TASK BRIEF: Retype the records below from their first line through the line containing "none : HostEffect s s.atTurn", and include nothing else.

BEGIN GIVEN DATA

-- ==== Sys2Proof/Laws/Step.lean ====
section
/-! SUPPORT. Everything one step can do, said once: a next state arises in one of the ways listed here. -/

namespace Sys2Proof.Machine

/-- What a host access can leave before it is answered: nothing changed, or the effect of a write (R55 to R57). -/
inductive HostEffect (s : State) : State → Prop where
  | none : HostEffect s s.atTurn
  | abort (f : InFlight) (w : Word) (hw : s.hostWrites 0x008 w) (hb : w.getLsbD 0 = true) (hf : s.inflight = some f) :
      HostEffect s s.atTurn.abort
  | status (w : Word) (hw : s.hostWrites 0x00C w) : HostEffect s (s.atTurn.statusWrite w)
  | irqen (w : Word) (hw : s.hostWrites 0x010 w) : HostEffect s (s.atTurn.irqenWrite w)
  | discard (off : Offset) (w : Word) (hw : s.hostWrites off w) (hb : s.busy = true)
      (ho : off = 0x014 ∨ 0x1000 ≤ off.toNat) : HostEffect s s.atTurn.overrun
  | refuse (w : Word) (hw : s.hostWrites 0x014 w) (hb : s.busy = false) (e : Illegal) (hd : decode w = .error e) :
      HostEffect s (s.atTurn.refuse w)
  | accept (w : Word) (hw : s.hostWrites 0x014 w) (hb : s.busy = false) (i : Instr) (hd : decode w = .ok i)
      (hl : i.reads.all s.loaded = true) : HostEffect s (s.atTurn.accept w)
  | limb (off : Offset) (w : Word) (i : Reg) (k : Nat) (hw : s.hostWrites off w) (hb : s.busy = false)
      (hk : k < s.build.limbs) (h128 : k < 128) (ho : off.toNat = 0x1000 + 0x200 * i.val + 4 * k) :
      HostEffect s (s.atTurn.writeLimb i k w)

/-- What a step that answers a next state can have been. -/
inductive StepKind (s : State) : State → Prop where
  /-- The engine is idle, held in reset, or waits for a witness. -/
  | engineWaits (he : s.engineNext = true) : StepKind s s.atTurn
  | engineRaises (he : s.engineNext = true) (f : InFlight) (i : Instr) (hf : s.inflight = some f)
      (hd : decode f.word = .ok i) (e : ErrorCode) : StepKind s (s.atTurn.raise e)
  | engineCompletes (he : s.engineNext = true) (f : InFlight) (i : Instr) (hf : s.inflight = some f)
      (hd : decode f.word = .ok i) (hp : i.isPredicate = false) (x : Nat) (hx : exec i s.atTurn = .next (s.atTurn.completeOk i.dest x)) :
      StepKind s (s.atTurn.completeOk i.dest x)
  | engineDecides (he : s.engineNext = true) (f : InFlight) (i : Instr) (hf : s.inflight = some f)
      (hd : decode f.word = .ok i) (hp : i.isPredicate = true) (res : Bool) : StepKind s (s.atTurn.completePred i.dest res)
  | host (u : State) (a : Answer) (hu : HostEffect s u) (hr : s.rstN = true) : StepKind s (u.reply a)
  | wordIgnored (word : Word) (made : Option Nat) (rest : List Input) (hi : s.inputs = .entropy word made :: rest)
      (he : s.entReq = false) : StepKind s s.atTurn
  | wordKept (word : Word) (made : Option Nat) (rest : List Input) (hi : s.inputs = .entropy word made :: rest)
      (he : s.entReq = true) : StepKind s { s.atTurn with entWords := s.entWords ++ [word] }
  | drawTaken (word : Word) (draw : Nat) (rest : List Input) (hi : s.inputs = .entropy word (some draw) :: rest)
      (f : InFlight) (hf : s.inflight = some f) (he : s.entReq = true) (hd : witnessInRange f.a draw = true) :
      StepKind s { s.atTurn with draws := s.draws ++ [draw], entWords := [] }
  | resetReleased (rest : List Input) (hi : s.inputs = .resetPin true :: rest) : StepKind s { s.atTurn with rstN := true }
  | resetAsserted (rest : List Input) (hi : s.inputs = .resetPin false :: rest) : StepKind s s.atTurn.assertReset

/-- The effect of an admitted host write is one of those listed. -/
theorem hostEffect_of_memWrite {s u : State} {off : Offset} {w : Word} (hw : s.hostWrites off w)
    (h : s.atTurn.memWrite off w = .next u) : HostEffect s u := by
  have hmod : off.toNat % 4 = 0 := by
    obtain ⟨_, tr, _, _, ha, _, rfl, _⟩ := hw
    exact Transaction.admitted_aligned ha
  have hspec := targetOf_spec off
  rcases State.memWrite_next _ _ _ _ h with rfl | ⟨ht, hb, rfl⟩ | ⟨ht, rfl⟩ | ⟨ht, rfl⟩ | ⟨ht, hs⟩ | ⟨i, k, ht, rfl⟩
  · exact .none
  · rw [ht] at hspec; subst hspec
    cases hf : s.inflight with
    | none =>
      rw [State.abort_idle _ (show s.atTurn.inflight = .none from hf)]; exact .none
    | some f => exact .abort f w hw hb hf
  · rw [ht] at hspec; subst hspec; exact .status w hw
  · rw [ht] at hspec; subst hspec; exact .irqen w hw
  · rw [ht] at hspec; subst hspec
    rcases s.atTurn.submit_cases w with ⟨hb, e⟩ | ⟨hb, ⟨r, hd⟩, e⟩ | ⟨hb, i, hd, ⟨hl, e⟩ | ⟨_, e⟩⟩ <;> rw [e] at hs <;> cases hs
    · exact .discard _ w hw hb (Or.inl rfl)
    · exact .refuse w hw hb r hd
    · exact .accept w hw hb i hd hl
  · rw [ht] at hspec
    obtain ⟨h1, h2, h3⟩ := hspec
    cases hb : s.busy with
    | true =>
      have : s.atTurn.busy = true := hb
      rw [State.windowWrite, if_pos this]; exact .discard off w hw hb (Or.inr h1)
    | false =>
      have : ¬ s.atTurn.busy = true := by rw [show s.atTurn.busy = s.busy from rfl, hb]; decide
      rw [State.windowWrite, if_neg this]
      split
      · next hk => exact .limb off w i k hw hb hk h2 (by omega)
      · exact .none

/-- Every next state of a step is one of those listed. -/
theorem step_kind {s t : State} (h : step s = .next t) : StepKind s t := by
  rcases step_next s t h with ⟨he, h⟩ | ⟨tr, rest, hi, h⟩ | ⟨word, made, rest, hi, rfl⟩ | ⟨level, rest, hi, rfl⟩
  · rcases s.atTurn.engineTurn_cases with ⟨_, h1⟩ | ⟨_, f, hf, ⟨i, hd, h1⟩ | ⟨_, h1⟩⟩
    · rw [h1] at h; cases h; exact .engineWaits he
    · rw [h1] at h
      rcases exec_cases i s.atTurn with ⟨e, hx⟩ | ⟨hp, x, hx⟩ | ⟨hp, res, hx⟩ | ⟨_, _, _, _, hx⟩
      · rw [hx] at h; cases h; exact .engineRaises he f i hf hd e
      · have hx' := hx; rw [hx] at h; cases h; exact .engineCompletes he f i hf hd hp x hx'
      · rw [hx] at h; cases h; exact .engineDecides he f i hf hd hp res
      · rw [hx] at h; cases h; exact .engineWaits he
    · rw [h1] at h; cases h
  · have hr : s.rstN = true := (State.hostTurn_next _ _ _ h).1
    rcases step_next_host hi h with rfl | ⟨_, rfl⟩ | ⟨hw, u, hu, rfl⟩
    · exact .host _ _ .none hr
    · exact .host _ _ .none hr
    · exact .host _ _ (hostEffect_of_memWrite hw hu) hr
  · rcases s.atTurn.entropyTurn_cases (fun _ _ => made) word with ⟨he, h1⟩ | ⟨he, f, hf, ⟨a, rfl, ha, h1⟩ | ⟨_, h1⟩⟩
    · rw [h1]; exact .wordIgnored word made rest hi he
    · rw [h1]; exact .drawTaken word a rest hi f hf he ha
    · rw [h1]; exact .wordKept word made rest hi he
  · cases level with
    | true => exact .resetReleased rest hi
    | false => exact .resetAsserted rest hi

/-- A run of the interface takes the model's steps. -/
theorem core_run_succ {s u : State} (n : Nat) (h : step s = .next u) :
    Sys2Proof.core.run (n + 1) s = Sys2Proof.core.run n u := by
  have h' : Sys2Proof.core.step s = .next u := h
  simp only [Host.Core.run, h']

end Sys2Proof.Machine
end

END GIVEN DATA

TASK RESULT:
-- ==== Sys2Proof/Laws/Step.lean ====
section
/-! SUPPORT. Everything one step can do, said once: a next state arises in one of the ways listed here. -/

namespace Sys2Proof.Machine

/-- What a host access can leave before it is answered: nothing changed, or the effect of a write (R55 to R57). -/
inductive HostEffect (s : State) : State → Prop where
  | none : HostEffect s s.atTurn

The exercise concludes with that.